CCE Theses and Dissertations

Date of Award

2018

Document Type

Dissertation

Degree Name

Doctor of Philosophy (PhD)

Department

College of Engineering and Computing

Advisor

Sumitra Mukherjee

Committee Member

Francisco J. Mitropoulos

Committee Member

Michael J. Laszlo

Abstract

Complete coverage relies on a path planning algorithm that will move one or more robots, including the actuator, sensor, or body of the robot, over the entire environment. Complete coverage of an unknown environment is used in applications like automated vacuum cleaning, carpet cleaning, lawn mowing, chemical or radioactive spill detection and cleanup, and humanitarian de-mining.

The environment is typically decomposed into smaller areas and then assigned to individual robots to cover. The robots typically use the Boustrophedon motion to cover the cells. The location and size of obstacles in the environment are unknown beforehand. An online algorithm using sensor-based coverage with unlimited communication is typically used to plan the path for the robots.
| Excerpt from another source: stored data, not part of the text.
-- ==== Sys2Proof/WellFormed.lean ====
section
/-! DEFINITION. Which instruction terms are well formed: those an encoding exists for (R301, R307),
and which of them may stand in a branch delay slot (R602, R921). -/

namespace Sys2Proof

/-- A shift amount is an unsigned 5-bit number, 0 to 31 (R307). -/
def shamtOk (shamt : Nat) : Bool := decide (shamt < 32)

/-- The term has an encoding. Every register, immediate and target operand fits its field by its
type; only a shift amount can be out of range (R307). -/
def Instr.wellFormed : Instr → Bool
  | .sll _ _ shamt => shamtOk shamt
  | .srl _ _ shamt => shamtOk shamt
  | .sra _ _ shamt => shamtOk shamt
  | .add .. | .addu .. | .sub .. | .subu .. | .and .. | .or .. | .xor .. | .nor ..
  | .slt .. | .sltu .. | .sllv .. | .srlv .. | .srav .. | .addi .. | .addiu .. | .slti ..
  | .sltiu .. | .andi .. | .ori .. | .xori .. | .lui .. | .mult .. | .multu .. | .div ..
  | .divu .. | .mfhi .. | .mflo .. | .mthi .. | .mtlo .. | .beq .. | .bne .. | .blez ..
  | .bgtz .. | .bltz .. | .bgez .. | .bltzal .. | .bgezal .. | .j .. | .jal .. | .jr ..
  | .jalr .. | .lb .. | .lbu .. | .lh .. | .lhu .. | .lw .. | .lwc1 .. | .lwl ..
  | .lwr .. | .sb .. | .sh .. | .sw .. | .swc1 .. | .swl .. | .swr .. | .syscall ..
  | .brk .. | .mfc1 .. | .mtc1 .. => true

/-- The twelve control transfers of 43_control.md (R600). -/
def Instr.isControlTransfer : Instr → Bool
  | .beq .. | .bne .. | .blez .. | .bgtz .. | .bltz .. | .bgez .. | .bltzal .. | .bgezal ..
  | .j .. | .jal .. | .jr .. | .jalr .. => true
  | .add .. | .addu .. | .sub .. | .subu .. | .and .. | .or .. | .xor .. | .nor ..
  | .slt .. | .sltu .. | .sll .. | .srl .. | .sra .. | .sllv .. | .srlv .. | .srav ..
  | .addi .. | .addiu .. | .slti .. | .sltiu .. | .andi .. | .ori .. | .xori .. | .lui ..
  | .mult .. | .multu .. | .div .. | .divu .. | .mfhi .. | .mflo .. | .mthi .. | .mtlo ..
  | .lb .. | .lbu .. | .lh .. | .lhu .. | .lw .. | .lwc1 .. | .lwl .. | .lwr ..
  | .sb .. | .sh .. | .sw .. | .swc1 .. | .swl .. | .swr .. | .syscall .. | .brk ..
  | .mfc1 .. | .mtc1 .. => false

/-- `syscall`, and `break` where it traps (R421, R701). -/
def Instr.isTrap (mode : BreakMode) : Instr → Bool
  | .syscall => true
  | .brk => decide (mode = .trap)
  | .add .. | .addu .. | .sub .. | .subu .. | .and .. | .or .. | .xor .. | .nor ..
  | .slt .. | .sltu .. | .sll .. | .srl .. | .sra .. | .sllv .. | .srlv .. | .srav ..
  | .addi .. | .addiu .. | .slti .. | .sltiu .. | .andi .. | .ori .. | .xori .. | .lui ..
  | .mult .. | .multu .. | .div .. | .divu .. | .mfhi .. | .mflo .. | .mthi .. | .mtlo ..
  | .beq .. | .bne .. | .blez .. | .bgtz .. | .bltz .. | .bgez .. | .bltzal .. | .bgezal ..
  | .j .. | .jal .. | .jr .. | .jalr .. | .lb .. | .lbu .. | .lh .. | .lhu ..
  | .lw .. | .lwc1 .. | .lwl .. | .lwr .. | .sb .. | .sh .. | .sw .. | .swc1 ..
  | .swl .. | .swr .. | .mfc1 .. | .mtc1 .. => false

/-- Software may put the instruction in a delay slot: no control transfer, no trap (R602, R921). -/
def Instr.delaySlotOk (mode : BreakMode) (i : Instr) : Bool :=
  !(i.isControlTransfer || i.isTrap mode)

end Sys2Proof
end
For certain applications, like robotic lawn mowing, a pattern might be desirable over a random irregular pattern for the coverage operation. Assigning directional constraints to the cells can help achieve the desired pattern if the path planning part of the algorithm takes the directional constraints into account.

The goal of this dissertation is to adapt the distributed coverage algorithm with unrestricted communication developed by Rekleitis et al. (2008) so that it can be used to solve the complete coverage problem with directional constraints in unknown environments while minimizing repeat coverage. It is a sensor-based approach that constructs a cellular decomposition while covering the unknown environment.

The new algorithm takes directional constraints into account during the path planning phase. An implementation of the algorithm was evaluated in simulation software and the results from these experiments were compared against experiments conducted by Rekleitis et al. (2008) and with an implementation of their distributed coverage algorithm.

The results of this study confirm that directional constraints can be added to the complete coverage algorithm using multiple robots without any significant impact on performance. The high-level goals of complete coverage were still achieved. The work was evenly distributed between the robots to reduce the time required to cover the cells.